Classifier
In this excercise, a lot of concepts will come together to form a basic classifier.
Problem Description
Build a CLI tool classifier for sequence classification of reads against a database. The output should be a .tsv file, containing the classification in sorted order. E.g., the database sequence with the best classification should be first in the list.
Expected command:
classifier --fastq <reads.fastq.gz> --db <db.fasta>.
Expected example output:
sequence_x 1.0
sequence y 0.95
sequence z 0.94
...
Where sequence_x was fully covered, sequence_y was 95% covered, etc. Define the score as 1.0 if 100% of the FracMinHash kmers from a sequence is contained in the reads.
Checklist
-
Implement FracMinHash generation for a given byte slice
&[u8]. - Generate FracMinHashes for all reads.

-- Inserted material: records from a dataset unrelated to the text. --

section updSet
variable (f : Upd → Upd)
@[simp] theorem State.updSet_regs : (s.updSet f).regs = s.regs := rfl
@[simp] theorem State.updSet_freeCtr : (s.updSet f).freeCtr = s.freeCtr := rfl
@[simp] theorem State.updSet_lst : (s.updSet f).lst = s.lst := rfl
@[simp] theorem State.updSet_flt : (s.updSet f).flt = s.flt := rfl
@[simp] theorem State.updSet_clr : (s.updSet f).clr = s.clr := rfl
@[simp] theorem State.updSet_sole : (s.updSet f).sole = s.sole := rfl
@[simp] theorem State.updSet_sch : (s.updSet f).sch = s.sch := rfl
@[simp] theorem State.updSet_fab : (s.updSet f).fab = s.fab := rfl
@[simp] theorem State.updSet_tim : (s.updSet f).tim = s.tim := rfl
@[simp] theorem State.updSet_lace : (s.updSet f).lace = s.lace := rfl
@[simp] theorem State.updSet_macs : (s.updSet f).macs = s.macs := rfl
@[simp] theorem State.updSet_mdio : (s.updSet f).mdio = s.mdio := rfl
@[simp] theorem State.updSet_tca : (s.updSet f).tca = s.tca := rfl
@[simp] theorem State.updSet_awl : (s.updSet f).awl = s.awl := rfl
@[simp] theorem State.updSet_wak : (s.updSet f).wak = s.wak := rfl
@[simp] theorem State.updSet_pwr : (s.updSet f).pwr = s.pwr := rfl
@[simp] theorem State.updSet_wdg : (s.updSet f).wdg = s.wdg := rfl
@[simp] theorem State.updSet_wlt : (s.updSet f).wlt = s.wlt := rfl
@[simp] theorem State.updSet_hdm : (s.updSet f).hdm = s.hdm := rfl
@[simp] theorem State.updSet_mbx : (s.updSet f).mbx = s.mbx := rfl
@[simp] theorem State.updSet_cgu : (s.updSet f).cgu = s.cgu := rfl
@[simp] theorem State.updSet_upd : (s.updSet f).upd = f s.upd := rfl
@[simp] theorem State.updSet_rd : (s.updSet f).rd = s.rd := rfl
@[simp] theorem State.updSet_perrs : (s.updSet f).perrs = s.perrs := rfl
@[simp] theorem State.updSet_sbResp : (s.updSet f).sbResp = s.sbResp := rfl
@[simp] theorem State.updSet_pending : (s.updSet f).pending = s.pending := rfl
@[simp] theorem State.updSet_get (g : Fld) (a b c : Nat) : (s.updSet f).get g a b c = s.get g a b c := rfl
@[simp] theorem State.updSet_flag (g : Fld) (a b c : Nat) : (s.updSet f).flag g a b c = s.flag g a b c := rfl
end updSet

section wltSet
variable (f : Wlt → Wlt)
@[simp] theorem State.wltSet_regs : (s.wltSet f).regs = s.regs := rfl
@[simp] theorem State.wltSet_freeCtr : (s.wltSet f).freeCtr = s.freeCtr := rfl
@[simp] theorem State.wltSet_lst : (s.wltSet f).lst = s.lst := rfl
@[simp] theorem State.wltSet_flt : (s.wltSet f).flt = s.flt := rfl
@[simp] theorem State.wltSet_clr : (s.wltSet f).clr = s.clr := rfl
@[simp] theorem State.wltSet_sole : (s.wltSet f).sole = s.sole := rfl
@[simp] theorem State.wltSet_sch : (s.wltSet f).sch = s.sch := rfl
@[simp] theorem State.wltSet_fab : (s.wltSet f).fab = s.fab := rfl
@[simp] theorem State.wltSet_tim : (s.wltSet f).tim = s.tim := rfl
@[simp] theorem State.wltSet_lace : (s.wltSet f).lace = s.lace := rfl
@[simp] theorem State.wltSet_macs : (s.wltSet f).macs = s.macs := rfl
@[simp] theorem State.wltSet_mdio : (s.wltSet f).mdio = s.mdio := rfl
@[simp] theorem State.wltSet_tca : (s.wltSet f).tca = s.tca := rfl
@[simp] theorem State.wltSet_awl : (s.wltSet f).awl = s.awl := rfl
@[simp] theorem State.wltSet_wak : (s.wltSet f).wak = s.wak := rfl
@[simp] theorem State.wltSet_pwr : (s.wltSet f).pwr = s.pwr := rfl
@[simp] theorem State.wltSet_wdg : (s.wltSet f).wdg = s.wdg := rfl
@[simp] theorem State.wltSet_wlt : (s.wltSet f).wlt = f s.wlt := rfl
@[simp] theorem State.wltSet_hdm : (s.wltSet f).hdm = s.hdm := rfl
@[simp] theorem State.wltSet_mbx : (s.wltSet f).mbx = s.mbx := rfl
@[simp] theorem State.wltSet_cgu : (s.wltSet f).cgu = s.cgu := rfl
@[simp] theorem State.wltSet_upd : (s.wltSet f).upd = s.upd := rfl
@[simp] theorem State.wltSet_rd : (s.wltSet f).rd = s.rd := rfl
@[simp] theorem State.wltSet_perrs : (s.wltSet f).perrs = s.perrs := rfl
@[simp] theorem State.wltSet_sbResp : (s.wltSet f).sbResp = s.sbResp := rfl
@[simp] theorem State.wltSet_pending : (s.wltSet f).pending = s.pending := rfl
@[simp] theorem State.wltSet_get (g : Fld) (a b c : Nat) : (s.wltSet f).get g a b c = s.get g a b c := rfl
@[simp] theorem State.wltSet_flag (g : Fld) (a b c : Nat) : (s.wltSet f).flag g a b c = s.flag g a b c := rfl
end wltSet

section hdmSet
variable (f : Hdm → Hdm)
@[simp] theorem State.hdmSet_regs : (s.hdmSet f).regs = s.regs := rfl
@[simp] theorem State.hdmSet_freeCtr : (s.hdmSet f).freeCtr = s.freeCtr := rfl
@[simp] theorem State.hdmSet_lst : (s.hdmSet f).lst = s.lst := rfl
@[simp] theorem State.hdmSet_flt : (s.hdmSet f).flt = s.flt := rfl
@[simp] theorem State.hdmSet_clr : (s.hdmSet f).clr = s.clr := rfl
@[simp] theorem State.hdmSet_sole : (s.hdmSet f).sole = s.sole := rfl
@[simp] theorem State.hdmSet_sch : (s.hdmSet f).sch = s.sch := rfl
@[simp] theorem State.hdmSet_fab : (s.hdmSet f).fab = s.fab := rfl
@[simp] theorem State.hdmSet_tim : (s.hdmSet f).tim = s.tim := rfl
@[simp] theorem State.hdmSet_lace : (s.hdmSet f).lace = s.lace := rfl
@[simp] theorem State.hdmSet_macs : (s.hdmSet f).macs = s.macs := rfl
@[simp] theorem State.hdmSet_mdio : (s.hdmSet f).mdio = s.mdio := rfl
@[simp] theorem State.hdmSet_tca : (s.hdmSet f).tca = s.tca := rfl
@[simp] theorem State.hdmSet_awl : (s.hdmSet f).awl = s.awl := rfl
@[simp] theorem State.hdmSet_wak : (s.hdmSet f).wak = s.wak := rfl
@[simp] theorem State.hdmSet_pwr : (s.hdmSet f).pwr = s.pwr := rfl
@[simp] theorem State.hdmSet_wdg : (s.hdmSet f).wdg = s.wdg := rfl
@[simp] theorem State.hdmSet_wlt : (s.hdmSet f).wlt = s.wlt := rfl
@[simp] theorem State.hdmSet_hdm : (s.hdmSet f).hdm = f s.hdm := rfl
@[simp] theorem State.hdmSet_mbx : (s.hdmSet f).mbx = s.mbx := rfl
@[simp] theorem State.hdmSet_cgu : (s.hdmSet f).cgu = s.cgu := rfl
@[simp] theorem State.hdmSet_upd : (s.hdmSet f).upd = s.upd := rfl
@[simp] theorem State.hdmSet_rd : (s.hdmSet f).rd = s.rd := rfl
@[simp] theorem State.hdmSet_perrs : (s.hdmSet f).perrs = s.perrs := rfl
@[simp] theorem State.hdmSet_sbResp : (s.hdmSet f).sbResp = s.sbResp := rfl
@[simp] theorem State.hdmSet_pending : (s.hdmSet f).pending = s.pending := rfl
@[simp] theorem State.hdmSet_get (g : Fld) (a b c : Nat) : (s.hdmSet f).get g a b c = s.get g a b c := rfl
@[simp] theorem State.hdmSet_flag (g : Fld) (a b c : Nat) : (s.hdmSet f).flag g a b c = s.flag g a b c := rfl
end hdmSet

- Calculate the score for each db sequence.
Suggested Rust Crates
- Clap - argument parsing.
- Needletail - reading fasta files.
Code Examples
- Take inspiration from code examples in this book.
Extra Credits
-
Only allow input files with extensions
.fasta,.fa,.fsa,.fnafor the database file and.fastq,.fastq.gzfor the reads. - Graceful error handling.
-
Replace
NeedletailwithBio+Rayonto enable multi-threading. -
Add a coverage metric to show the mean FracMinHash coverage for each sequence. Hint - don't use a
HashSet, but rather aHashMapto count the FracMinHash read kmers.